* **TASK PROMPT**
What lines of the listing include the string "kvRun"? Show them all.

* **INPUT FOR THIS TASK**
-- ==== Sys2Proof/Tests/Slice0.lean ====
section
/-! SUPPORT. The model's own tests: worked encodings of the spec, one small step each, the refusals of WellFormed, and for
every obligation with hypotheses a state that meets them. -/

set_option autoImplicit false

namespace Sys2Proof.Tests

open Sys2Proof Sys2Proof.Machine Sys2Proof.Claims

set_option Elab.async false

-- States of the tests.

/-- A running elastic job with all four streams; its records are those of a small launch. -/
def job0 : Job :=
  { Job.zero with
    st := .running, seq := 1, prio := 3
    nest := { NestRec.zero with
      smask := 0xF, ndim := 1, dies := 1, prio := 3, entry := Vector.replicate 4 0x200000, bound := #v[1, 0, 0, 0] }
    strm := Vector.replicate 4 { Stream.zero with started := true, pc := 0x200008 } }

/-- The job with x registers of a stream set. -/
def withX (st : Strm) (l : List (BitVec 4 × Word)) (j : Job) : Job :=
  l.foldl (fun j p => j.modStream st fun t => { t with x := t.x.set p.1.toFin ⟨p.2, none⟩ }) j

/-- A job under lockstep rules. -/
def lock (j : Job) : Job := { j with nest := { j.nest with lockstep := true } }

/-- The package after bring-up with core 0 as given and a word of stream st, at 0x200000, being issued there. -/
def issuing (st : Strm) (c : Core) : State :=
  { State.reset with
    boot := .ready, cores := State.reset.cores.set 0 c
    cur := ⟨0, st, 0x200000, 0x200000, 0x200008, 0x1234, .done, [], [], 1000, 1000⟩ }

/-- The same with a job alone on the core. -/
def runs (st : Strm) (j : Job) : State := issuing st { Core.zero with ctx0 := j }

/-- The package after bring-up with a job on core 0 and no word being issued. -/
def idle0 (j : Job) : State := runs .s j

/-- Die 0 holds translations of pages 1 and 2 to the first frames of LPDDR. -/
def mapped (s : State) : State :=
  s.modDie 0 fun d => { d with
    tlb := [⟨0, 1, 0x10000000000, 0x10000600000, true, true, false⟩, ⟨0, 2, 0x10000200000, 0x10000600008, true, true, false⟩] }

/-- A poisoned register of the issuing stream. -/
def poisonX (st : Strm) (r : BitVec 4) (o : Origin) (j : Job) : Job :=
  j.modStream st fun t => { t with x := t.x.set r.toFin ⟨0, some o⟩ }

/-- An extent of 0x1000 bytes at page 1 with the given rights, in a frame. -/
def extAt (frame : Nat) (rd w : Bool) : Ext := ⟨0x200000, 0x1000, rd, w, [(1, frame, false)]⟩

/-- Extents: e0 in LPDDR, e1 without rights, e2 in die 7's bonded DRAM, the others unused. -/
def withExt (j : Job) : Job :=
  { j with ext := (((Vector.replicate 16 Ext.zero).set 0 (extAt 0x10000000000 true true)).set 1
      (extAt 0x10000000000 false false)).set 2 (extAt 0x5BFFE00000 true true) }

/-- Carousel 3 is declared with turnstiles 8 to 15; its slot 7 is READY and slot 0 is the next. -/
def jCar : Job :=
  let k : Carousel := { Carousel.zero with
    decl := true, autoarm := true, firstts := 8, count := 8, lslot := 0, base := 0x10000, level := 1, tail := 7, head := 0
    slots := (Vector.replicate 8 SlotSt.opened).set 7 .ready }
  { job0 with car := (Vector.replicate 4 Carousel.zero).set 3 k, car0 := (Vector.replicate 4 Carousel.zero).set 3 k }

/-- A span of G0, G1 or another region resolves at once. -/
theorem spanOk_of {s : State} {w : Bool} {a : Word} {n : Nat} (h1 : a.toNat < 2 ^ 24)
    (h2 : (match s.cjob.place a.toNat n with | .at _ => true | _ => false) = true) : SpanOk s w a n := by
  refine ⟨h1, .inr (.inl ?_)⟩
  revert h2
  generalize s.cjob.place a.toNat n = p
  cases p <;> intro h2 <;> first | exact ⟨_, rfl⟩ | cases h2

/-- Fields of a block: value, bytes. -/
def pack (l : List (Nat × Nat)) : List Byte := l.flatMap fun e => leBytes e.2 e.1

/-- One page that the die's translation cache holds. -/
theorem resident_page1 {s : State} {vas : List Nat} {rd w : Bool} (x : Xlat) {page : Nat}
    (h0 : canon s.pkgnum.toNat x.frame = x.frame) (h1 : ((s.die (dieOf s.cur.core)).pin [x.frame]).isSome = true) (va : Nat) (h2 : pageList vas = [(page, va)])
    (h3 : s.lookup (dieOf s.cur.core) s.cjob.nest.part (BitVec.ofNat 64 va) rd w false = .ok x)
    (h4 : ((s.die (dieOf s.cur.core)).tlbFind s.cjob.nest.part (BitVec.ofNat 64 va)).isSome = true) :
    Resident s vas rd w [(page, x)] := by
  have e : ([(page, x)].map fun y => canon s.pkgnum.toNat y.2.frame).eraseDups = [x.frame] := by
    show [canon s.pkgnum.toNat x.frame] = [x.frame]
    rw [h0]
  refine ⟨?_, ?_, ?_⟩
  · rw [h2]; exact .cons ⟨rfl, h4, h3⟩ .nil
  · rw [e]; simp
  · rw [e]; exact h1

/-- What an operation answered, when it did. -/
theorem ok_getD {ε α : Type} {x : Except ε α} (d : α) (h : x.toOption.isSome = true) : x = .ok (x.toOption.getD d) := by
  cases x with
  | error e => cases h
  | ok a => rfl

/-- A table at 0x200000 with one page of 64 tokens, one without pages at 0x200080, and at 0x201000 their pool of one slot. -/
def kvImage : Memory :=
  Memory.write (Memory.write (Memory.write [] 0x10000000000 (pack [(0x201000, 8), (1, 4), (1, 4), (64, 8), (64, 8), (0, 8), (0, 24),
    (2 ^ 62 + 2 * 2 ^ 58 + 63 * 2 ^ 52, 8)]))
    0x10000001000 (pack [(0x400000, 8), (14, 1), (1, 1), (32, 2), (0, 4), (1, 8), (0, 8), (0x202000, 8), (0x202400, 8)]))
    0x10000000080 (pack [(0x201000, 8), (1, 4), (0, 4)])

/-- What is on its way into the scratchpad can land. -/
theorem lands_of {s : State} (h : (performed (fun _ => true) s).toOption.isSome = true) : Lands s := ⟨_, ok_getD s h⟩

/-- The pages that a KV command touches, when they are all found. -/
theorem touches_of {s : State} {c : Cmd} (h : (s.kvLook ⟨s.cur.core, c, none, some s.cur.since⟩ c.part (s.kvRun c)
      (fun _ => .ok ()) lookLimit []).toOption.isSome = true) :
    Touches s c ((s.kvLook ⟨s.cur.core, c, none, some s.cur.since⟩ c.part (s.kvRun c) (fun _ => .ok ()) lookLimit []).toOption.getD ((), [])).2 :=
  ok_getD ((), []) h

/-- A command of job 0 in a queue, not begun. -/
def cmdOf (op : Instr) (xm xs xt : Word) (total : Nat) : Cmd :=
  { ord := 5, seq := 1, op := op, raw := 0x1234, pc := 0x200000, strm := .c, iter := 0, part := 0, xm := xm, xs := xs, xt := xt,
    blk := [], blk2 := [], tl := none, ts := none, phase := false, rphase := [], scope := .pkg, frames := [], holds := [], inst := 0,
    slot := none, rslots := [], begun := false, total := total, pos := 0, tagged := [], fail := none, info := 0, orphan := false,
    src := 0, srcSlot := none, dst := 0, rbase := [], ready := false, data := [], ents := [], pool := [], cnt := 0, full := false,
    refused := false, toks := [], refs := [], words := [], cover := [], acq := 0 }

/-- Partition 0 owns dies 0 and 7; its tables, in LPDDR, map page 1 to the first frame of LPDDR with all rights. -/
def parted (s : State) : State :=
  { s with
    parts := s.parts.set 0 { Partition.zero with valid := true, dies := 0x81, root := 0x10000400 }
    mem := Memory.write (Memory.write (Memory.write (Memory.write s.mem 0x10000400000 (leBytes 8 0x10000401001))
      0x10000401000 (leBytes 8 0x10000402001)) 0x10000402000 (leBytes 8 0x10000403001)) 0x10000403008 (leBytes 8 0x10000000007) }

/-- A matrix word in flight with the given operands. -/
def opOf (i : Instr) (xa xs : Word) (snap : List (Nat × AccRowSt)) (tl : Option (BitVec 3 × Nat)) : MatOp :=
  ⟨1, 0x200000, i, xa, xs, [], [], [], [], [], snap, [], none, 0, tl, 0, true, false, []⟩

/-- A range of memory banks of which the issuing stream sees no poisoned byte. -/
theorem blockIn_of {s : State} {a n m : Nat} (h : RangeIn s a n)
    (h1 : (match ownAt s a n with | .ok c => (c.poison a m).isNone | .error _ => false) = true) : BlockPart s a n m := by
  refine ⟨h, ?_⟩
  revert h1
  cases ownAt s a n with
  | error e => intro h; cases h
  | ok c => exact fun h => ⟨c, rfl, by simpa using h⟩

/-- The package with the memory shell of die 7 out of service. -/
def deadShell7 (s : State) : State := { s with shellsvc := 0x7F }

/-- M = 128, N = 64 and K = 128 in x3, an empty shape in x4, bases in x1 and x2. -/
def jM : Job :=
  { withX .m [(1, 0x3FC000), (2, 0x7FE000), (3, 0x00804080), (4, 0x00004080), (5, 0x10004080)] job0 with
    tl := Vector.replicate 8 ⟨2 ^ 64 - 2, 0, 0, 0, []⟩ }

/-- Core 0 with one command in its store queue. -/
def withSq (c : Cmd) (j : Job) : State := parted (issuing .c { Core.zero with ctx0 := j, sq := [c] })

/-- A COPYR of 16 bytes from 0x3FFFF0 to the same place of core 127. -/
def copyr1 : Cmd := cmdOf (.copyr 1 2 3 ⟨none, none, .pkg⟩) 0x3FFFF0 0x7F3FFFF0 16 1

/-- The header of a nest record: two loops, the second the outer one, two stages, all four streams at page 1. -/
def recHead (flags0 bounds dies maxcores : Nat) : List Byte :=
  pack [(flags0 + 0x02010000 + 0xF00, 8), (bounds, 8), (5, 8), (0, 16), (dies, 1), (maxcores, 1), (0, 6)] ++
    (List.replicate 4 (leBytes 8 0x200000)).flatten ++ pack [(0x100000, 4), (0, 36), (0, 4), (0xFFFFFFFF, 4)]

/-- The record with an operand declaration of the given first word and length. -/
def recB (flags0 bounds dies maxcores w len : Nat) : List Byte :=
  recHead flags0 bounds dies maxcores ++ pack [(w, 8), (len, 8), (1, 16)] ++ List.replicate 480 0

/-- A record that passes every check: priority 3. -/
def recOk : List Byte := recB 0x200C 3 0x81 16 0x200003 0x1000

/-- The launch of that record. -/
def launchOk : Launch := ⟨5, nestOf 0x201000 recOk, 0x81, 30, Vector.replicate 8 0, 0, 0, [], none, []⟩

/-- A dispatched job of partition 0 with one declaration, that of recOk. -/
def jDisp : Job := { job0 with st := .dispatched, nest := nestOf 0x201000 recOk, idx := #v[1, 1, 0, 0] }

/-- The state that a meaning answers. -/
def after (i : Instr) (s : State) : State :=
  match exec i s with
  | .next t => t
  | _ => s

/-- Every meaning answers it. -/
theorem exec_after (i : Instr) (s : State) : exec i s = .next (after i s) := by
  obtain ⟨t, h⟩ := exec_next i s
  rw [after, h]
-- Witnesses: the hypotheses of the statements, met.

/-- x1 = 5 and x2 = 0 in the S stream. -/
def sA : State := runs .s (withX .s [(1, 5), (2, 0), (3, 0x200010), (15, 0x200010)] job0)

theorem witness_AluResults :
    (∃ w, twoOf (.div 4 1 2) = some w ∧ SettledX sA w.a ∧ SettledX sA w.b) ∧
    (∃ w, twoOf (.shli 4 1 63) = none ∧ oneOf (.shli 4 1 63) = some w ∧ SettledX sA w.a) ∧
    ((1 : BitVec 7) ≠ 0 ∧ (63 : BitVec 6).toNat + (1 : BitVec 7).toNat ≤ 64 ∧ SettledX sA 1 ∧ SettledX sA 2) ∧
    ((64 : BitVec 7) ≠ 0 ∧ (0 : BitVec 6).toNat + (64 : BitVec 7).toNat ≤ 64 ∧ SettledX sA 0 ∧ SettledX sA 15) := by
  refine ⟨⟨_, rfl, by decide +kernel, by decide +kernel⟩, ⟨_, rfl, rfl, by decide +kernel⟩, ?_, ?_⟩ <;> decide +kernel

theorem witness_PredicateResult :
    SettledX sA 1 ∧ SettledX sA 2 ∧ SettledP sA 0 ∧ SettledP sA 7 ∧
    ∃ f, plogOf (.pxor 7 1 0) = some (7, 1, 0, f) ∧ SettledP sA 1 := by
  refine ⟨?_, ?_, ?_, ?_, _, rfl, ?_⟩ <;> decide +kernel

theorem witness_RegisterWriteLatency :
    ((0 : BitVec 4) = 0) ∧ ((1 : BitVec 4) ≠ 0 ∧ (0 : Nat) < 1 ∧ (runs .s (lock job0)).cjob.strict = true ∧
      sA.cjob.strict = false ∧ sA.cjob.now + 1 ≤ 1 ∧ (15 : BitVec 4) ≠ 1) := by decide +kernel

theorem witness_ControlTransfers :
    (sA.cur.wpc &&& 7 = 0 ∧ HasX sA 1 5 ∧ HasX sA 2 0 ∧ HasX sA 3 0x200010 ∧ HasX sA 15 0x200010 ∧
      (0x200010 : Word) &&& 7 = 0) ∧
    (∀ st ∈ [Strm.s, Strm.v], let s := runs st (withX st [(1, 1), (2, 2)] job0)
      s.cur.wpc &&& 7 = 0 ∧ HasX s 0 0 ∧ (0 : Word).toNat ≤ 1 ∧ HasX s 1 1 ∧ (1 : Word).toNat ≤ 1 ∧
        HasX s 2 2 ∧ 1 < (2 : Word).toNat) ∧
    (runs .s job0).cur.strm ≠ .v ∧ (runs .v job0).cur.strm = .v := by decide +kernel

/-- x1 to x4 = 2, 3, 4, 1; every timeline has ISSUED = 3 and DONE = 2, timeline 7 has failed at number 3. -/
def jB : Job :=
  let t : Vector Timeline 8 := (Vector.replicate 8 (⟨3, 2, 0, 0, []⟩ : Timeline)).set 7 ⟨3, 2, 3, 0x11, []⟩
  { withX .s [(1, 2), (2, 3), (3, 4), (4, 1)] job0 with
    tl := t, tl0 := t
    ts := (((Vector.replicate 64 Turnstile.zero).set 1 { Turnstile.zero with st := .armed, phase := true }).set 2
      { Turnstile.zero with st := .poisoned }).set 63 { Turnstile.zero with st := .overrun } }

theorem witness_WaitWords : let s := runs .s jB
    (HasX s 1 2 ∧ ((2 : Word) + (0 : BitVec 29).signExtend 64).toNat ≤ (s.cjob.tl[0]).issued ∧
      ((2 : Word) + (0 : BitVec 29).signExtend 64).toNat ≤ (s.cjob.tl0[0]).done ∧ (s.cjob.tl0[0]).failnum = 0 ∧
      ((2 : Word) + (0 : BitVec 29).signExtend 64).toNat < (s.cjob.tl0[7]).failnum) ∧
    (HasX s 4 1 ∧ (s.cjob.ts[0]).st = .idle ∧ (s.cjob.ts[0]).phase = !xor ((1 : Word).getLsbD 0) false ∧
      (s.cjob.ts[1]).st = .armed ∧ (s.cjob.ts[1]).phase = !xor ((1 : Word).getLsbD 0) true) ∧
    (HasX s 0 0 ∧ (0 : Word).toNat ≤ s.gcc) ∧
    (((3 : Word) + (0 : BitVec 29).signExtend 64).toNat ≤ (s.cjob.tl[0]).issued ∧
      (s.cjob.tl0[0]).done < ((4 : Word) + (0x1FFFFFFF : BitVec 29).signExtend 64).toNat ∧ HasX s 3 4 ∧ s.cjob.mops = []) ∧
    (s.cstrm.held = none ∧ (s.cjob.ts[1]).phase = xor ((1 : Word).getLsbD 0) false) ∧
    (s.gcc < (1 : Word).toNat) ∧
    ((s.cjob.tl[0]).issued < ((4 : Word) + (0 : BitVec 29).signExtend 64).toNat) ∧
    (HasX s 2 3 ∧ ((3 : Word) + (0 : BitVec 29).signExtend 64).toNat ≤ (s.cjob.tl[7]).issued ∧ (s.cjob.tl0[7]).failnum ≠ 0 ∧
      (s.cjob.tl0[7]).failnum ≤ ((3 : Word) + (0 : BitVec 29).signExtend 64).toNat) ∧
    ((s.cjob.ts[2]).st = .poisoned ∧ (s.cjob.ts[63]).st = .overrun) := by decide +kernel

* **THE ANSWER**
theorem touches_of {s : State} {c : Cmd} (h : (s.kvLook ⟨s.cur.core, c, none, some s.cur.since⟩ c.part (s.kvRun c)
    Touches s c ((s.kvLook ⟨s.cur.core, c, none, some s.cur.since⟩ c.part (s.kvRun c) (fun _ => .ok ()) lookLimit []).toOption.getD ((), [])).2 :=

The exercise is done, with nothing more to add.